De Amerikaanse Federal Reserve Board en het ministerie van Financiën hebben Wells Fargo beboet voor een totaalbedrag van $98 miljoen. De Amerikaanse bank zou transacties gefaciliteerd hebben die in strijd zijn met sancties tegen Iran, Syrië en Soedan.
In een verklaring stelde de FED dat Wells Fargo “historisch ontoereikend” toezicht hield op de naleving van sancties bij zijn dochterondernemingen. Eén van die ondernemingen zou tussen 2010 en 2015 een buitenlandse bank hebben geholpen met het verwerken van “verboden transacties” die samen goed zijn voor een bedrag van $532 miljoen.
Het totale openstaande bedrag bestaat uit twee losse boetes. Zo heeft de Fed, Wells Fargo een boete opgelegd van $67,8 miljoen vanwege tekortkomingen in het toezichtsproces.

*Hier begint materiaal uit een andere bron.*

/-- Settles O7, request by request: the fields of fixed width read back at once, a list when its count fits its byte. -/
theorem requestsReadBack : Obligations.RequestsReadBack := by
  intro q hfits
  cases q with
  | setLine f =>
    show Request.parse 0x07 (encodeLine f) = _
    rw [parse_setLine, finish_of_reads (reads_getLine f)]
    rfl
  | setStation f => exact parseStation_encodeStation f
  | setRoute route l =>
    have hlen : (Request.setRoute route l).payload.length ≤ Config.maxPayload := of_decide_eq_true hfits
    rw [length_payload_setRoute] at hlen
    exact parseRoute_payload (by simp only [Config.maxPayload] at hlen; omega)
  | camWrite bank start l =>
    have hlen : (Request.camWrite bank start l).payload.length ≤ Config.maxPayload := of_decide_eq_true hfits
    simp only [Request.payload, List.length_append] at hlen
    exact parseCamWrite_payload (length_lt_of_listOf_le one_le_length_encodePoint (by omega))
  | palletPlace id position block =>
    have hlen : (Request.palletPlace id position block).payload.length ≤ Config.maxPayload := of_decide_eq_true hfits
    refine parsePlace_payload fun b hb => ?_
    cases hb
    simp only [Request.payload, opt, encodeBlock, List.length_append, List.length_cons] at hlen
    exact length_lt_of_listOf_le (put := put8) (fun _ => Nat.le_refl _) (by omega)
  | palletAdmit id resetCount => exact parseAdmit_payload id resetCount
  | blockAssign serial variant =>
    have hlen : (Request.blockAssign serial variant).payload.length ≤ Config.maxPayload := of_decide_eq_true hfits
    simp only [Request.payload, List.length_append] at hlen
    exact parseAssign_payload (length_lt_of_listOf_le (put := put8) (fun _ => Nat.le_refl _) (by omega))
  | reportMask event trace => exact parseMask_payload event trace
  | echo l => exact parseEcho_payload (of_decide_eq_true hfits)
  | ident | queryStatus | queryMap | queryQueue | blockEmpty | run | hold | stop | restart => rfl
  | queryStation | queryPallet | camArm | camDisarm | palletUnplace | palletWithdraw | palletRetire => rfl
  | stationOut | stationIn | recover | trial => rfl
  | palletEnrol | dispose | faultClear => rfl

end Sys2Proof.Machine
end

section
/-! Proofs of the statements on the receive framer: the rows of its table, the bytes of a frame taken one by one and as one
command, what abandons a frame, and the check value of the CRC (R167, R168; log 6). -/

namespace Sys2Proof.Machine

/-! ## The rows of the framer's table (R167) -/

/-- The framer waits for the last byte of a frame, which may make it valid. -/
def Framer.atLast : Framer → Bool
  | .crcLow .. => true
  | _ => false

theorem setFramer_of_framer {s : State} {x : Framer} (h : s.clu.framer = x) : s.setFramer x = s := by
  subst h
  rfl

/-! No row changes what the break saw, so each is stated of the framer put into its state. -/

section Rows
variable {s : State} (b : Byte) (hbreak : s.clu.breakSeen = false)
include hbreak
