-- Encoding of commands (30_encoding.md)

/-- R60 to R65: encoding and decoding agree in both directions, so every 16-bit word is one operation's own word or is
rejected, and no word is two operations'. -/
def Obligations.DecodeAndEncodeAgree : Prop :=
  (∀ i : Instr, decode (encode i) = .ok i) ∧
  (∀ (cmd : CmdWord) (i : Instr), decode cmd = .ok i → encode i = cmd) ∧
  (∀ cmd : CmdWord, (∃ i, decode cmd = .ok i) ↔ illegalCommand cmd [] = false)

/-- 95_test_vectors.md section 2.6: words written out from R60 and R61 decode to what they stand for. -/
def Obligations.WordsOfTheSpecDecode : Prop :=
  decode 0x0500#16 = .ok (.enc 5#4) ∧ decode 0x0F00#16 = .ok (.enc 15#4) ∧ decode 0xD501#16 = .ok (.dec 0xD5#8) ∧
  decode 0x0002#16 = .ok .wrap ∧ decode 0x0003#16 = .ok .strip ∧ decode 0x0004#16 = .ok .encodeFrame ∧
  decode 0x0005#16 = .ok .decodeFrame ∧ decode 0x1500#16 = .error .encUpperOperand ∧
  decode 0x0008#16 = .error .reservedBits ∧ decode 0x0102#16 = .error .streamOperand ∧
  decode 0x0006#16 = .error .reservedOp ∧ decode 0x0007#16 = .error .reservedOp

/-- R62: ENC's nibble is `cmd[11:8]` and DEC's word is `cmd[15:8]`, bit by bit; the stream operations have no operand. -/
def Obligations.OperandsComeFromTheCommandWord : Prop :=
  ∀ cmd : CmdWord,
    (∀ n, decode cmd = .ok (.enc n) → ∀ i, i < 4 → n.getLsbD i = cmd.getLsbD (8 + i)) ∧
    (∀ b, decode cmd = .ok (.dec b) → ∀ i, i < 8 → b.getLsbD i = cmd.getLsbD (8 + i)) ∧
    (∀ i, decode cmd = .ok i → i = .wrap ∨ i = .strip ∨ i = .encodeFrame ∨ i = .decodeFrame →
      ∀ cmd', decode cmd' = .ok i → cmd' = cmd)

/-- R64, R165: an issued command ends with IllegalOperation, and nothing else is done, when one of the clauses (a) to (e)
holds; every other command is performed and does not end so. -/
def Obligations.IllegalCommandsAreExactlyR64 : Prop :=
  ∀ (s : State) (cmd : CmdWord) (sin : Bits) (rest : List HostMove),
    s.moves = .issue cmd sin :: rest →
    let op := (cmd.extractLsb' 0 3).toNat
    let illegal := op = 6 ∨ op = 7 ∨ (cmd.extractLsb' 3 5).toNat ≠ 0 ∨ (op = 0 ∧ (cmd.extractLsb' 12 4).toNat ≠ 0) ∨
      ((op = 2 ∨ op = 3 ∨ op = 4 ∨ op = 5) ∧ (cmd.extractLsb' 8 8).toNat ≠ 0) ∨ ((op = 0 ∨ op = 1) ∧ sin ≠ [])
    (illegal → step s = .next
      { params := s.params, cmd := cmd, sin := sin, moves := rest
        result := some { status := .error .illegalOperation, rdata := none, rdiag := none, sout := none, gdiag := none } }) ∧
    (¬ illegal → (∃ i, decode cmd = .ok i ∧ WellFormed i sin = true) ∧
      ∀ t r, step s = .next t → t.result = some r → r.status ≠ .error .illegalOperation)

/-- R71, R70: every line assembles to a legal command whose disassembly is that line, and printing the line and reading it
again gives it back (in the radix and spacing of log 5); an illegal command, and no other, disassembles as illegal. -/
def Obligations.DisassemblyUndoesAssembly : Prop :=
  (∀ l : AsmLine, disassemble (assemble l).1 (assemble l).2 = .line l) ∧
  (∀ l : AsmLine, parseLine (writeLine l) = some l) ∧
  (∀ cmd sin l, disassemble cmd sin = .line l → assemble l = (cmd, sin)) ∧
  (∀ cmd sin, disassemble cmd sin = .illegal cmd ↔ illegalCommand cmd sin = true)

-- The command channel (10_state.md, 20_memory.md, 70_reset_and_hazards.md)

/-- R27, R48: when the host's next move issues a word that decodes to `i`, the step is `exec i` with the transaction on
the input ports and the host's later moves still to come. -/
def Obligations.StepRunsTheDecodedOperation : Prop :=
  ∀ (s : State) (cmd : CmdWord) (sin : Bits) (rest : List HostMove) (i : Instr),
    s.moves = .issue cmd sin :: rest → decode cmd = .ok i →
    step s = exec i { params := s.params, cmd := cmd, sin := sin, result := s.result, moves := rest }

/-- R27, R60: a word of the opcode table placed by `withFetchWord` runs in the very next step, with the stream operand that
stands on `sin` (the model's form of a program, log 3). -/
def Obligations.PlacedTableWordRunsNext : Prop :=
  ∀ (s : State) (w : Nat) (i : Instr), decodeTableWord 16 w = some i →
    step (s.withFetchWord 16 w) =
      exec i { params := s.params, cmd := BitVec.ofNat 16 w, sin := s.sin, result := s.result, moves := s.moves }

/-- The model's choice (log 4): with no move to come, a step changes nothing. -/
def Obligations.StepWithNoMoveChangesNothing : Prop :=
  ∀ s : State, s.moves = [] → step s = .next s

/-- The frame of every operation: the build parameters, the input ports and the host's moves are as before, and there is
exactly one result. -/
def Obligations.OperationsChangeOnlyTheResult : Prop :=
  ∀ (i : Instr) (s t : State), exec i s = .next t →
    t.params = s.params ∧ t.cmd = s.cmd ∧ t.sin = s.sin ∧ t.moves = s.moves ∧ t.result ≠ none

Daarnaast ontving de bank een boete van $30 miljoen van het Office of Foreign Assets Control van het ministerie van Financiën, vanwege het verstrekken van een platform voor handelsfinancieringen aan een buitenlandse bank. Het platform zou vervolgens gebruikt worden om tussen 2010 en 2015, ruim 124 verboden transacties te verwerken.
Saillant detail aan het verhaal is dat Wells Fargo zelf aangifte heeft gedaan van de schendingen. De Amerikaanse bank zou de transacties bij het OFAC als ‘flagrant’ hebben aangemerkt. Of de melding heeft geleid tot een verlaging van de boete is niet bekend.